*What you will do*: Could you return every line of the records below that contains the word "freeLaunchSlot"?

╭──

-- ==== Sys2Proof/Proofs/LaunchEvents.lean ====
section
/-! SUPPORT. O49: a launch takes its slot, a crew is placed, a launch completes, a thread is cancelled, and the functions share the
module (R20, R334, R375, R385, R386, R389). -/

namespace Sys2Proof.Machine
open Sys2Proof.Forms Sys2Proof.Spec

/-! Queues and launch slots under an update of one of them. -/

theorem findQueue_onQueue (s : State) (fn qid : Nat) (g : Queue → Queue) (hg : ∀ q, (g q).fn = q.fn ∧ (g q).qid = q.qid) :
    findQueue (onQueue s fn qid g) fn qid = (findQueue s fn qid).map g :=
  find?_modifyFirst (fun q : Queue => q.fn == fn && q.qid == qid) g s.queues.qs fun q h => by rw [(hg q).1, (hg q).2]; exact h

theorem findQueue_of_qs {s s' : State} (h : s'.queues.qs = s.queues.qs) (fn qid : Nat) :
    findQueue s' fn qid = findQueue s fn qid := by
  unfold findQueue
  rw [h]

theorem queueState_names (q : Queue) : (queueState q).fn = q.fn ∧ (queueState q).qid = q.qid := by
  unfold queueState
  split <;> exact ⟨rfl, rfl⟩

/-- The derived state of a queue is its state alone (R378). -/
theorem queueState_eq (q : Queue) : queueState q = { q with st := (queueState q).st } := by
  unfold queueState
  split <;> rfl

theorem queueState_destroying (q : Queue) (h : q.st ≠ .destroying) : (queueState q).st ≠ .destroying := by
  unfold queueState
  split
  · dsimp only; split <;> decide
  · dsimp only; split <;> decide
  · exact h

theorem findLaunch_onSlot (s : State) (n : Nat) (f : LaunchSlot → LaunchSlot) (hf : ∀ l, (f l).n = l.n) :
    (onSlot s n f).queues.launches.find? (fun l => l.n == n) = (s.queues.launches.find? fun l => l.n == n).map f :=
  find?_modifyFirst (fun l : LaunchSlot => l.n == n) f s.queues.launches fun l h => by rw [hf]; exact h

/-! A front end's step. -/

theorem running_feRuns {s : State} {q : Queue} (h : feRuns s q = true) : running s = true := by
  unfold feRuns feUp at h
  simp only [Bool.and_eq_true] at h
  exact h.2.1.1.1

/-- The row of a packet that is ready runs its work (R383). -/
theorem packetRow_ready {s : State} {q : Queue} {p : Packet} {t : PkTy} (h : AtFront s q p t) (hst : p.st = .ready)
    (go : State → Queue → Packet → Host.Outcome State Fault Refusal) : packetRow s q.fn q.qid t go = go s q p := by
  unfold packetRow
  rw [h.queue]
  dsimp only
  rw [h.pk]
  dsimp only
  rw [h.fault, running_feRuns h.runs, h.type, hst]
  simp only [h.runs, bne_self_eq_false, Bool.false_eq_true, if_false, if_true, Option.isSome_none, Bool.not_true, Bool.or_false]
  rfl

/-- A launch that is ready takes the lowest free slot (R385). -/
theorem launch_takes {s s1 : State} {q : Queue} {p : Packet} {h : List Word} {n : Nat} (hf : AtFront s q p .launch)
    (hst : p.st = .ready) (hsv : q.saving = false) (hw : feWords s (feWho q) (khdrVa p) 8 = .ok s1 h) (hok : hdrOk h = true)
    (hn : freeLaunchSlot s1 = some n) :
    exec (.launch q.fn q.qid) s = .next (takeSlot (leaveTurns s1 (some (.queue q.fn q.qid))) q p h n) := by
  show execLaunch q.fn q.qid s = _
  unfold execLaunch
  rw [packetRow_ready hf hst]
  have hslot : freeLaunchSlot (leaveTurns s1 (some (.queue q.fn q.qid))) = some n := hn
  simp only [hst, hsv, hw, atomically, hok, hslot, bne_self_eq_false, Bool.false_and, Bool.false_eq_true, if_false, Bool.not_true]

theorem takeSlot_queue {s : State} {q : Queue} (p : Packet) (h : List Word) (n : Nat) (hq : findQueue s q.fn q.qid = some q) :
    ∃ x, findQueue (takeSlot s q p h n) q.fn q.qid = some x ∧ x.clslot = BitVec.ofNat 8 n ∧ x.pk = some { p with st := .writing } ∧
      x.ridx = q.ridx := by
  refine ⟨{ q with clslot := BitVec.ofNat 8 n, lprog := (List.range 9).map (BitVec.ofNat 32), pk := some { p with st := .writing } },
    ?_, rfl, rfl, rfl⟩
  unfold takeSlot
  rw [findQueue_onQueue (hg := by intro q; exact ⟨rfl, rfl⟩)]
  exact congrArg (Option.map _) hq

/-! A new line. -/

theorem pauseHolds_off (s : State) (t : Thread) (h : t.ctx.hact = false) : pauseHolds s t = s := by
  unfold pauseHolds
  rw [h]
  rfl

/-- A thread created where its CL2 has room stands there with the line it was given (R20, R326). -/
theorem createThread_line {s : State} {k : Key} {c : Ctx} {b : Nat} (hroom : cl2Used s b < Config.cl2Lines)
    (hnew : findThread s k = none) (hfrz : c.frz = false) (hdh : c.dhalt = false) (hwk : c.wkind = 0) (hact : c.hact = false) :
    (∃ t, findThread (createThread s k c b) k = some t ∧ t.ctx = c ∧ t.bench = b ∧ t.loc = .placed .cl2) ∧
      (createThread s k c b).spaces = s.spaces ∧ (createThread s k c b).mem = s.mem := by
  let x := newTrapLine s
  let q := takeSeq x.2
  let t0 : Thread := { key := k, uid := q.1, ctx := c, trap := x.1, bench := b }
  let s0 := addThread q.2 t0
  let t1 : Thread := { t0 with
    ready := some { level := t0.ctx.prio.toNat, since := s0.run.now, join := (takeSeq s0).1 }, yielded := false }
  have hcl2 : cl2Room s b = s := by
    unfold cl2Room
    rw [if_pos hroom]
  have hadd : findThread s0 k = some t0 := by
    show (s.threads ++ [t0]).find? _ = _
    rw [List.find?_append, show s.threads.find? (fun t => t.key == k) = none from hnew]
    simp [t0]
  have hset : ∀ t : Thread, t.key = k → findThread (setThread s0 t) k = some t := by
    intro t hk
    subst hk
    rw [findThread_setThread, hadd]
    rfl
  have hpark : parked t0 = false := rfl
  have hmay : mayIssue t0 = true := by
    unfold mayIssue
    rw [hpark]
    simp [t0, hfrz, hdh]
  have hwkind : wkindOf s0 t0 = 0 := by
    unfold wkindOf
    rw [hpark]
    simp [t0, hwk, inCl1]
  have hsame : ({ t0 with ctx := { t0.ctx with wkind := wkindOf s0 t0 } } : Thread) = t0 := by
    rw [hwkind, ← hwk]
  have e : createThread s k c b = if suspended s0 k.asid then setThread s0 t0 else joinReady s0 t0 := by
    show refresh (addThread (takeSeq (newTrapLine (cl2Room s b)).2).2 _) k = _
    rw [hcl2]
    show refresh s0 k = _
    unfold refresh
    rw [hadd]
    simp only [pauseHolds_off s0 t0 hact, hsame]
    rw [if_pos (show listable t0 = true by unfold listable; rw [hmay]; rfl)]
    rfl
  rw [e]
  split
  · exact ⟨⟨t0, hset t0 rfl, rfl, rfl, rfl⟩, rfl, rfl⟩
  · exact ⟨⟨t1, hset t1 rfl, rfl, rfl, rfl⟩, rfl, rfl⟩

/-! A crew of one thread. -/

/-- The launch that a queue writes is the one that its number finds. -/
theorem writingLaunch_find {s : State} {q : Queue} {l : LaunchSlot} (h : writingLaunch s q = some l) :
    s.queues.launches.find? (fun x => x.n == l.n) = some l := by
  unfold writingLaunch at h
  split at h
  · split at h
    · have hn := List.find?_some h
      rw [beq_iff_eq] at hn
      rw [hn]
      exact h
    · cases h
  · cases h

/-- A front end that begins on a queue changes queues alone, and no launch. -/
theorem feBegin_keeps {s s0 : State} {d : Nat} {q : Queue} (h : feBegin s d q = some s0) :
    s0.queues.launches = s.queues.launches ∧ s0.spaces = s.spaces ∧ s0.mem = s.mem := by
  unfold feBegin at h
  split at h
  · cases h; exact ⟨rfl, rfl, rfl⟩
  · split at h
    · cases h
    · cases h; exact ⟨rfl, rfl, rfl⟩

/-- A crew's one id, allocated now, is the one that the front end of the die then holds (R334). -/
theorem allocCrew_holds {s : State} {l : LaunchSlot} {die : Nat} {id : BitVec 32} {y : Space}
    (hl : s.queues.launches.find? (fun x => x.n == l.n) = some l) (hnone : heldIds l die = none) (hidle : idBusy s l.asid id = false)
    (hy : (findSpace s l.asid).bind (allocIds 1) = some ([id], y)) :
    ((allocCrew s l die 1).queues.launches.find? fun x => x.n == l.n).bind (heldIds · die) = some [id] ∧
      (allocCrew s l die 1).mem = s.mem := by
  have e : allocCrew s l die 1 = onSlot (setSpace s y) l.n fun l => { l with held := l.held ++ [(die, [id])] } := by
    unfold allocCrew
    rw [hy]
    simp only [List.any_cons, List.any_nil, hidle, Bool.or_false, Bool.false_eq_true, if_false]
  have hheld : l.held.find? (fun x => x.1 == die) = none := Option.map_eq_none_iff.mp hnone
  rw [e]
  refine ⟨?_, rfl⟩
  rw [findLaunch_onSlot (hf := by intro l; rfl), show (setSpace s y).queues = s.queues from rfl, hl]
  show ((l.held ++ [(die, [id])]).find? fun x => x.1 == die).map (·.2) = some [id]
  rw [List.find?_append, hheld]
  simp

/-- Placing a crew of one thread writes its line and nothing else but queues (R334, R385). -/
theorem offerCrew_one {s : State} {q : Queue} {l : LaunchSlot} {die c i b : Nat} {id : BitVec 32} (hcrew : crewThreads l c = [i])
    (hb : crewBench s l die 1 = some b) (hroom : cl2Used s b < Config.cl2Lines) (hnew : findThread s ⟨l.asid, id⟩ = none) :
    (∃ t, findThread (offerCrew s q l die c [id]) ⟨l.asid, id⟩ = some t ∧ t.ctx = launchCtx l c i id ∧ t.bench = b ∧
      t.loc = .placed .cl2) ∧
      (offerCrew s q l die c [id]).spaces = s.spaces ∧ (offerCrew s q l die c [id]).mem = s.mem := by
  let s1 := createThread s ⟨l.asid, id⟩ (launchCtx l c i id) b
  have hpass : ∀ (x : State) (lprog : List (BitVec 32)), (passWritten x q l lprog).threads = x.threads ∧
      (passWritten x q l lprog).spaces = x.spaces ∧ (passWritten x q l lprog).mem = x.mem := by
    intro x lprog
    unfold passWritten
    split <;> exact ⟨rfl, rfl, rfl⟩
  have hwrite : (writeCrew s l c b [id]).threads = s1.threads ∧ (writeCrew s l c b [id]).spaces = s1.spaces ∧
      (writeCrew s l c b [id]).mem = s1.mem := by
    unfold writeCrew
    rw [hcrew]
    exact ⟨rfl, rfl, rfl⟩
  have e : offerCrew s q l die c [id] = passWritten (writeCrew s l c b [id]) q l (q.lprog.set die (BitVec.ofNat 32 (c + 9))) := by
    unfold offerCrew
    rw [show [id].length = 1 from rfl, hb]
  obtain ⟨⟨t, ht, hctx, hbench, hloc⟩, hspaces, hmem⟩ :=
    createThread_line (c := launchCtx l c i id) hroom hnew rfl rfl rfl rfl
  obtain ⟨pthreads, pspaces, pmem⟩ := hpass (writeCrew s l c b [id]) (q.lprog.set die (BitVec.ofNat 32 (c + 9)))
  obtain ⟨wthreads, wspaces, wmem⟩ := hwrite
  rw [e]
  refine ⟨⟨t, ?_, hctx, hbench, hloc⟩, pspaces.trans (wspaces.trans hspaces), pmem.trans (wmem.trans hmem)⟩
  rw [findThread_of_threads _ _ (pthreads.trans wthreads)]
  exact ht

/-- `LAUNCH_CREW_PLACE` offers the crew whose ids are held, or are allocated now (R334). -/
theorem launchCrewPlace_offers {s s0 s1 : State} {q : Queue} {l : LaunchSlot} {die : Nat} {ids : List (BitVec 32)}
    (hq : findQueue s q.fn q.qid = some q) (hl : writingLaunch s q = some l) (hdie : die < 9) (hfe : feRuns s q = true)
    (hsv : q.saving = false) (hup : s.pkg.diesDown.contains die = false) (hc : (q.lprog.getD die 0).toNat < crewCount l)
    (hbegin : feBegin s die q = some s0)
    (hs1 : s1 = if (heldIds l die).isSome then s0 else allocCrew s0 l die (crewThreads l (q.lprog.getD die 0).toNat).length)
    (hids : (s1.queues.launches.find? fun x => x.n == l.n).bind (heldIds · die) = some ids) :
    exec (.launchCrewPlace die q.fn q.qid) s = .next (offerCrew s1 q l die (q.lprog.getD die 0).toNat ids) := by
  have hgo : (decide (9 ≤ die) || !feRuns s q || q.saving || s.pkg.diesDown.contains die ||
      decide (crewCount l ≤ (q.lprog.getD die 0).toNat)) = false := by
    rw [hfe, hsv, hup, decide_eq_false (by omega), decide_eq_false (by omega)]
    rfl
  show execLaunchCrewPlace die q.fn q.qid s = _
  unfold execLaunchCrewPlace
  rw [hq]
  dsimp only
  rw [hl]
  dsimp only
  rw [if_neg (by rw [hgo]; decide), hbegin]
  dsimp only
  rw [← hs1, hids]

/-! The end of a launch. -/

/-- The packet of a launch without a token completes when its threads are gone (R386). -/
theorem launchComplete_ends {s : State} {q : Queue} {l : LaunchSlot} (hq : findQueue s q.fn q.qid = some q) (hfn : l.fn = q.fn)
    (hqid : l.qid = q.qid) (hl : s.queues.launches.find? (fun x => x.n == l.n) = some l) (hfill : l.filled = false)
    (hcan : l.cancelled = false) (hwr : l.written = true) (hlive : l.live = 0) (hfault : l.fault = none) (htok : l.ctok = 0)
    (hrun : running s = true) : exec (.launchComplete l.n) s = .next (endLaunch s l) := by
  have hfillTok : feFill s q (l.ctok.setWidth 64) (tokenWord 0 (l.tcount.setWidth 48)) = .ok s () := by
    unfold feFill
    rw [htok]
    rfl
  show execLaunchComplete l.n s = _
  unfold execLaunchComplete
  rw [hl]
  simp only [hfill, hcan, hwr, hlive, hfault, hrun, hfn, hqid, hq, Bool.false_eq_true, if_false, beq_self_eq_true, Bool.and_self,
    Bool.not_true, Option.isSome_none, Bool.or_self, hfillTok]

theorem endLaunch_frees {s : State} {q : Queue} {l : LaunchSlot} (hq : findQueue s q.fn q.qid = some q) (hfn : l.fn = q.fn)
    (hqid : l.qid = q.qid) (hl : s.queues.launches.find? (fun x => x.n == l.n) = some l) (hlive : l.live = 0)
    (hst : q.st ≠ .destroying) :
    ∃ x, (∀ y ∈ (endLaunch s l).queues.launches, y.n ≠ l.n) ∧ findQueue (endLaunch s l) q.fn q.qid = some x ∧
      x.donepk = q.donepk + 1 ∧ x.incomplete = q.incomplete - 1 ∧ x.ridx = q.ridx ∧ (endLaunch s l).mem = s.mem ∧
      (endLaunch s l).threads = s.threads := by
  let s1 := packetDone (onSlot s l.n fun l => { l with filled := true }) l.fn l.qid
  let q1 : Queue := { q with donepk := q.donepk + 1, doneAt := s.run.now, incomplete := q.incomplete - 1 }
  have hq1 : findQueue s1 q.fn q.qid = some (queueState q1) := by
    show findQueue (packetDone (onSlot s l.n _) l.fn l.qid) q.fn q.qid = _
    rw [hfn, hqid]
    unfold packetDone
    rw [findQueue_onQueue (hg := by intro q; exact queueState_names _)]
    exact congrArg (Option.map _) hq
  have hl1 : s1.queues.launches.find? (fun x => x.n == l.n) = some { l with filled := true } := by
    show (onSlot s l.n fun l => { l with filled := true }).queues.launches.find? _ = _
    rw [findLaunch_onSlot (hf := by intro l; rfl), hl]
    rfl
  have hdying : (queueState q1).st ≠ .destroying := queueState_destroying q1 hst
  have e : endLaunch s l = { s1 with queues := { s1.queues with launches := s1.queues.launches.filter fun x => x.n != l.n } } := by
    show freeLaunch s1 l.n = _
    unfold freeLaunch
    rw [hl1]
    simp only [hfn, hqid, hq1, hlive, Option.map_some, Option.getD_some, beq_eq_false_iff_ne.mpr hdying, Bool.false_and,
      Bool.not_false, Bool.and_true, beq_self_eq_true, if_true]
  rw [e]
  refine ⟨queueState q1, ?_, hq1, ?_, ?_, ?_, rfl, rfl⟩
  · intro y hy
    have := (List.mem_filter.mp hy).2
    simpa using this
  · rw [queueState_eq]
  · rw [queueState_eq]
  · rw [queueState_eq]

/-! A cancelled thread. -/

theorem endHolds_none {s : State} {k : Key} (h : holdPlaces s k = []) : endHolds s k = s := by
  unfold endHolds
  rw [h]
  rfl

theorem markCancelled_none {s : State} {hit : Cmd → Bool} (h : ∀ c ∈ s.eng.cmds, hit c = false) : markCancelled s hit = s := by
  unfold markCancelled
  rw [List.filter_eq_nil_iff.mpr fun c hc => by rw [h c hc]; decide]
  rfl

theorem cancelSaved_none {s : State} (hit : Space → CmdSave → Bool) (h : ∀ y ∈ s.spaces, y.cmdSave = []) : cancelSaved s hit = s := by
  have e : (s.spaces.map fun x => { x with cmdSave := x.cmdSave.map fun e => if hit x e then { e with status := 1 } else e }) =
      s.spaces := by
    conv_rhs => rw [← List.map_id s.spaces]
    refine List.map_congr_left fun x hx => ?_
    rw [h x hx, List.map_nil, ← h x hx]
    rfl
  unfold cancelSaved
  rw [e]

╰──

*Exercise answer*:
    (hn : freeLaunchSlot s1 = some n) :
  have hslot : freeLaunchSlot (leaveTurns s1 (some (.queue q.fn q.qid))) = some n := hn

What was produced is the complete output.